(Stored data entries)
== Segment start ==
/-- The number of a special register (spec 03 R57). -/
def Special.code : Special → Nat
  | .lane => 0 | .wave => 1 | .grp => 2 | .ngrp => 3 | .gsize => 4 | .gw => 5 | .elem => 6
  | .core => 7 | .die => 8 | .cyc => 9 | .fflags => 10 | .tcause => 11 | .tpc => 12 | .tinst => 13
  | .ncores => 16 | .nslices => 17 | .nchans => 18 | .nports => 19 | .rev => 20 | .feat => 21

/-- The special register of a number; the others are reserved (spec 03 R57). -/
def Special.ofCode : Nat → Option Special
  | 0 => some .lane | 1 => some .wave | 2 => some .grp | 3 => some .ngrp | 4 => some .gsize
  | 5 => some .gw | 6 => some .elem | 7 => some .core | 8 => some .die | 9 => some .cyc
  | 10 => some .fflags | 11 => some .tcause | 12 => some .tpc | 13 => some .tinst
  | 16 => some .ncores | 17 => some .nslices | 18 => some .nchans | 19 => some .nports
  | 20 => some .rev | 21 => some .feat | _ => none

/-- Whether the special is 64 bits wide (spec 03 R57). -/
def Special.wide : Special → Bool
  | .cyc | .tpc | .tinst => true
  | .lane | .wave | .grp | .ngrp | .gsize | .gw | .elem | .core | .die | .fflags | .tcause
  | .ncores | .nslices | .nchans | .nports | .rev | .feat => false

/-- Whether sysw may name the special (spec 03 R57); %tpc only inside a handler (R20). -/
def Special.writable : Special → Bool
  | .fflags | .tpc => true
  | .lane | .wave | .grp | .ngrp | .gsize | .gw | .elem | .core | .die | .cyc | .tcause | .tinst
  | .ncores | .nslices | .nchans | .nports | .rev | .feat => false

/-- The code of a waitu comparison (spec 03 R58). -/
def WCmp.code : WCmp → Nat
  | .eq => 0 | .ne => 1 | .ge => 2 | .lt => 3 | .any => 4 | .none => 5

/-- The waitu comparison of a code; 6 and 7 are reserved (spec 03 R58). -/
def WCmp.ofCode : Nat → Option WCmp
  | 0 => some .eq | 1 => some .ne | 2 => some .ge | 3 => some .lt | 4 => some .any
  | 5 => some .none | _ => Option.none

/-- The code of a matrix type (spec 03 R65). -/
def MTy.code : MTy → Nat
  | .e2m1 => 0 | .e4m3 => 1 | .e5m2 => 2 | .bf16 => 3 | .int8 => 4

/-- The matrix type of a code; 5 to 7 are reserved (spec 03 R65). -/
def MTy.ofCode : Nat → Option MTy
  | 0 => some .e2m1 | 1 => some .e4m3 | 2 => some .e5m2 | 3 => some .bf16 | 4 => some .int8
  | _ => none

/-- What a field of the ALU format holds for a minor (spec 03 R44, R61 to R64, spec 10 R149). -/
inductive Opnd
  /-- not listed: must be zero, reported at its lowest set bit -/
  | no
  /-- not listed: must be zero, reported at the field's lowest bit (spec 14 R225) -/
  | noAt0
  /-- a value of the instruction's type: one register or an even pair -/
  | v
  /-- one 32-bit register whatever the type -/
  | w
  /-- an even pair whatever the type -/
  | pair
  /-- four registers -/
  | quad
  /-- eight registers -/
  | oct
  /-- nine registers from a multiple of 8, at most 240 (spec 23 R350) -/
  | nine
  /-- a k register in the low four bits -/
  | k
  /-- a tile slot in the low six bits -/
  | tile
  /-- a hold slot in the low six bits -/
  | hold
  /-- fcvt's source, as wide as its source type -/
  | srcV
  /-- fcvt's source type code -/
  | srcTy
  /-- a spawn entry number -/
  | entry
  /-- a render target in the low three bits -/
  | target
  /-- fbw's colour: four registers for .f32, one for .n32 -/
  | fbwSrc
  deriving DecidableEq, Repr

/-- How a minor reads mod (spec 03 R48, R61 to R64). -/
inductive ModRule
  | zeroAt0 | zeroLow | exact (n : Nat) | sat | round | lea | level | red | scan
  deriving DecidableEq, Repr

/-- The four register fields of the ALU format. -/
inductive Pos | d | a | b | c
  deriving DecidableEq, Repr

/-- How a minor takes an immediate (spec 03 R50). -/
inductive ImmRule
  | never
  /-- the last source, in the named field, may be an immediate -/
  | opt (p : Pos)
  /-- movi: the immediate is required, in the named field -/
  | req (p : Pos)
  /-- lea with a symbol: imm and the extension word are both required -/
  | reqExt
  /-- mstart: imm and the extension word, a 32-bit multiple of 8, are both required -/
  | reqEntry
  deriving DecidableEq, Repr

/-- One row of the tables of R61 to R64. -/
structure AluRow where
  major : Nat
  minor : Nat
  d     : Opnd
  a     : Opnd
  b     : Opnd
  c     : Opnd
  tys   : List Ty
  mod   : ModRule
  imm   : ImmRule
  deriving DecidableEq, Repr

/-- The fields of an ALU word as numbers, the type as its code: what the checks of spec 03 read. -/
structure AluRaw where
  d   : Nat
  a   : Nat
  b   : Nat
  c   : Nat
  ty  : Nat
  imm : Bool
  mod : Nat
  ext : Option Nat
  deriving DecidableEq, Repr

/-- The fields of an ALU instruction as numbers. -/
def AluF.raw (f : AluF) : AluRaw :=
  { d := f.d.toNat, a := f.a.toNat, b := f.b.toNat, c := f.c.toNat, ty := f.ty.code
    imm := f.imm, mod := f.mod.toNat, ext := f.ext.map BitVec.toNat }

/-- The lowest bit of a field of the ALU format (spec 03 R49). -/
def Pos.lo : Pos → Nat
  | .d => 36 | .a => 28 | .b => 20 | .c => 12

/-- The number in a field. -/
def AluRaw.get (f : AluRaw) : Pos → Nat
  | .d => f.d | .a => f.a | .b => f.b | .c => f.c

/-- Whether a type code names a 64-bit type (spec 10 R149). -/
def wideCode (ty : Nat) : Bool := ty = 2 || ty = 3 || ty = 7

/-- The conditions of one register field (spec 03 R44, R46, R62, R64, spec 23 R350). -/
def opndConds (o : Opnd) (lo n : Nat) (f : AluRaw) : List Cond :=
  match o with
  | .no => mustZero false lo n
  | .noAt0 => condIf (n ≠ 0) (false, lo)
  | .v => condIf (wideCode f.ty && n % 2 = 1) (false, lo)
  | .w => []
  | .pair => condIf (n % 2 = 1) (false, lo)
  | .quad => condIf (n % 4 ≠ 0) (false, lo)
  | .oct => condIf (n % 8 ≠ 0) (false, lo)
  | .nine => condIf (n % 8 ≠ 0 || n > 240) (false, lo)
  | .k => condIf (n / 16 ≠ 0) (false, lo + 4)
  | .tile => condIf (n / 64 ≠ 0) (false, lo + 6)
  | .hold =>
    condIf (n / 64 ≠ 0) (false, lo + 6) ++ condIf (wideCode f.ty && n % 2 = 1) (false, lo)
  | .srcV => condIf (wideCode (f.c % 16) && n % 2 = 1) (false, lo)
  | .srcTy =>
    condIf (n % 16 = f.ty || n % 16 > 10) (false, lo) ++ mustZero false (lo + 4) (n / 16)
  | .entry => []
  | .target => mustZero false (lo + 3) (n / 8)
  | .fbwSrc => condIf (f.ty = 6 && n % 4 ≠ 0) (false, lo)

/-- The field that the immediate replaces, where imm is set on a minor that takes one. -/
def immField (r : ImmRule) (f : AluRaw) : Option Pos :=
  match r with
  | .opt p => if f.imm then some p else none
  | .req p => if f.imm then some p else none
  | .never | .reqExt | .reqEntry => none

/-- The conditions of the field at `p`: as an immediate's field it must be zero when the extension
word holds the value (spec 03 R50), else it names what the row says. -/
def fieldConds (r : AluRow) (p : Pos) (o : Opnd) (f : AluRaw) : List Cond :=
  if immField r.imm f = some p then
    if f.ext.isSome then mustZero false p.lo (f.get p) else []
  else opndConds o p.lo (f.get p) f

/-- The conditions of mod (spec 03 R48, R61 to R64, spec 10 R151, R155). -/
def modConds (m : ModRule) (n : Nat) : List Cond :=
  match m with
  | .zeroAt0 => condIf (n ≠ 0) (false, 0)
  | .zeroLow => mustZero false 0 n
  | .exact k => condIf (n ≠ k) (false, 0)
  | .sat => condIf (n / 2 ≠ 0) (false, 1)
  | .round => condIf (n > 3) (false, 0)
  | .lea => condIf (n > 3) (false, 2)
  | .level => condIf (n > 3) (false, 0)
  | .red => condIf (n % 2 ≠ 0) (false, 0) ++ condIf (n / 2 % 2 ≠ 0) (false, 1)
      ++ condIf (n / 4 ≠ 0) (false, 2)
  | .scan => condIf (n % 2 ≠ 1) (false, 0) ++ condIf (n / 4 ≠ 0) (false, 2)

/-- The bits that an immediate in the extension word may use, by the type code (spec 03 R50). -/
def immBits (ty : Nat) : Nat :=
  if wideCode ty then 64 else if ty = 4 || ty = 5 then 16 else 32

/-- The conditions of imm, bit 48 and the extension word (spec 03 R42, R50, spec 23 R346). On a minor that
takes no immediate imm is bit 3, of the majors 0x22 and 0x23 too (log entry 100). -/
def immConds (r : ImmRule) (f : AluRaw) : List Cond :=
  match r with
  | .never => condIf f.imm (false, 3) ++ condIf f.ext.isSome (false, 48)
  | .opt _ | .req _ =>
    condIf (!f.imm && f.ext.isSome) (false, 48)
      ++ condIf (match r with | .req _ => !f.imm | _ => false) (false, 3)
      ++ (match f.ext with
          | some e =>
            condIf (f.imm && e / 2 ^ immBits f.ty ≠ 0) (true, immBits f.ty)
          | none => [])
  | .reqExt => condIf (!f.imm) (false, 3) ++ condIf f.ext.isNone (false, 48)
  | .reqEntry =>
    condIf (!f.imm) (false, 3) ++ condIf f.ext.isNone (false, 48)
      ++ (match f.ext with
          | some e => condIf (e / 2 ^ 32 ≠ 0) (true, 32) ++ condIf (e % 8 ≠ 0) (true, 0)
          | none => [])

/-- The type condition: a code that the row does not list, at bit 4 (spec 03 R47). -/
def tyConds (tys : List Ty) (ty : Nat) : List Cond :=
  condIf (!tys.any fun t => t.code = ty) (false, 4)

/-- Every RSV_FIELD condition of an ALU word under its row (spec 03 R46). -/
def aluConds (r : AluRow) (f : AluRaw) : List Cond :=
  fieldConds r .d r.d f ++ fieldConds r .a r.a f ++ fieldConds r .b r.b f ++ fieldConds r .c r.c f
    ++ tyConds r.tys f.ty ++ modConds r.mod f.mod ++ immConds r.imm f

/-- The fields of a memory word as numbers; `mbz` is bit 8 (spec 01 R14). -/
structure MemRaw where
  data  : Nat
  base  : Nat
  idx   : Bool
  index : Nat
  scl   : Bool
  size  : Nat
  order : Nat
  obs   : Nat
  mbz   : Bool
  disp  : Nat
  ext   : Option Nat
  deriving DecidableEq, Repr

/-- The fields of a memory instruction as numbers. -/
def MemF.raw (f : MemF) (ext : Option Nat) : MemRaw :=
  { data := f.data.toNat, base := f.addr.base.toNat, idx := f.addr.idx
    index := f.addr.index.toNat, scl := f.addr.scl, size := f.size.code, order := f.order.code
    obs := f.obs.toNat, mbz := false, disp := f.addr.disp.toNat, ext := ext }

/-- The memory words of majors 0x26 to 0x2A and 0x2C. -/
inductive MemOp | ld | st | lds | sts | atom | poll
  deriving DecidableEq, Repr

/-- idx clear while index or scl is nonzero (spec 01 R15). -/
def idxConds (f : MemRaw) : List Cond :=
  if f.idx then [] else mustZero false 19 (f.index * 2 + f.scl.toNat)

/-- The conditions of R15 with the uses of R51, R52 and R186. -/
def memConds (op : MemOp) (f : MemRaw) : List Cond :=
  condIf f.mbz (false, 8) ++ idxConds f
    ++ (match op with
        | .atom => condIf (f.size ≠ 2 && f.size ≠ 3) (false, 16)
        | .ld | .st | .lds | .sts | .poll => condIf (f.size > 4) (false, 16))
    ++ (match op with
        | .ld | .poll => condIf (f.order > 1) (false, 14)
        | .st => condIf (f.order = 1 || f.order = 3) (false, 14)
        | .lds | .sts => mustZero false 14 f.order
        | .atom => [])
    ++ condIf (f.size = 4 && f.data = 254) (false, 36)
    ++ condIf ((f.size = 3 || f.size = 4) && f.data % 2 = 1) (false, 36)
    ++ (if f.order = 0 then mustZero false 9 f.obs
        else match op with
          | .lds | .sts => mustZero false 9 f.obs
          | .ld | .st | .atom | .poll => [])
    ++ (match op with
        | .atom => condIf f.ext.isNone (false, 48)
        | .ld | .st | .lds | .sts | .poll => condIf f.ext.isSome (false, 48))

/-- The code of an atomic operation (spec 03 R52). -/
def AtomOp.code : AtomOp → Nat
  | .add => 0 | .sub => 1 | .min => 2 | .max => 3 | .and => 4 | .or => 5 | .xor => 6 | .exch => 7
  | .cas => 8 | .inc => 9 | .dec => 10

/-- The atomic operation of a code; 11 to 15 are reserved (spec 03 R52). -/
def AtomOp.ofCode : Nat → Option AtomOp
  | 0 => some .add | 1 => some .sub | 2 => some .min | 3 => some .max | 4 => some .and
  | 5 => some .or | 6 => some .xor | 7 => some .exch | 8 => some .cas | 9 => some .inc
  | 10 => some .dec | _ => none

/-- The fields of an atomic's extension word as numbers (spec 03 R52). -/
structure AtomRaw where
  a     : Nat
  b     : Nat
  op    : Nat
  kind  : Nat
  imm   : Bool
  ret   : Bool
  mbz   : Nat
  value : Nat
  deriving DecidableEq, Repr

/-- The fields of an atomic's extension as numbers. -/
def AtomF.raw (x : AtomF) (op : AtomOp) : AtomRaw :=
  { a := x.a.toNat, b := x.b.toNat, op := op.code, kind := x.kind.code, imm := x.imm, ret := x.ret
    mbz := 0, value := x.value.toNat }

/-- The extension conditions of an atomic (spec 03 R52, spec 12 R187). -/
def atomConds (f : MemRaw) (x : AtomRaw) : List Cond :=
  condIf (x.op > 10) (true, 44)
    ++ condIf (x.kind = 3) (true, 42)
    ++ condIf (x.kind = 2 && x.op ≠ 0 && x.op ≠ 2 && x.op ≠ 3) (true, 42)
    ++ condIf ((x.op = 7 || x.op = 8) && x.kind ≠ 0) (true, 42)
    ++ (if x.mbz = 0 then [] else [(true, 32)])
    ++ (if x.ret then [] else mustZero false 36 f.data)
    ++ (if x.op = 8 then
          (if x.imm then mustZero true 48 x.b
           else condIf (f.size = 3 && x.b % 2 = 1) (true, 48))
            ++ condIf (f.size = 3 && x.a % 2 = 1) (true, 56)
        else
          mustZero true 48 x.b
            ++ (if x.imm then mustZero true 56 x.a
                else condIf (f.size = 3 && x.a % 2 = 1) (true, 56)))
    ++ (if x.imm then [] else mustZero true 0 x.value)

/-- The conditions of a word of major 0x2B whose data field is reserved (spec 03 R46, R53): those of
R15, which hold for every memory-format word, with the reserved operation code at bit 36. -/
def reservedCacheConds (f : MemRaw) : List Cond :=
  condIf f.mbz (false, 8) ++ idxConds f ++ condIf (f.size > 4) (false, 16)
    ++ condIf (f.order = 3) (false, 14) ++ (if f.order = 0 then mustZero false 9 f.obs else [])
    ++ [(false, 36)]

/-- A size that must be zero: a reserved code is reported at the field's lowest bit, as everywhere in the
memory format (spec 01 R15), any other at its lowest set bit (spec 03 R46). -/
def sizeZero (size : Nat) : List Cond := condIf (size > 4) (false, 16) ++ mustZero false 16 size

/-- The conditions of fence (spec 03 R53, spec 12 R192). -/
def fenceConds (f : MemRaw) : List Cond :=
  condIf f.mbz (false, 8) ++ mustZero false 29 f.base
    ++ mustZero false 19 (f.idx.toNat * 512 + f.index * 2 + f.scl.toNat)
    ++ sizeZero f.size ++ condIf (f.order = 0 || f.order = 3) (false, 14)
    ++ (if f.order = 0 then mustZero false 9 f.obs else [])
    ++ mustZero false 0 f.disp ++ condIf f.ext.isSome (false, 48)

/-- The conditions of discard (spec 03 R53, spec 12 R193). -/
def discardConds (f : MemRaw) : List Cond :=
  condIf f.mbz (false, 8) ++ condIf (!f.idx) (false, 28) ++ condIf f.scl (false, 19)
    ++ sizeZero f.size ++ mustZero false 14 f.order ++ mustZero false 9 f.obs
    ++ mustZero false 0 f.disp ++ condIf f.ext.isSome (false, 48)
== Segment end ==
Task description: Answer with the number alone: how many lines in the records include the word "target"?

Answer: 3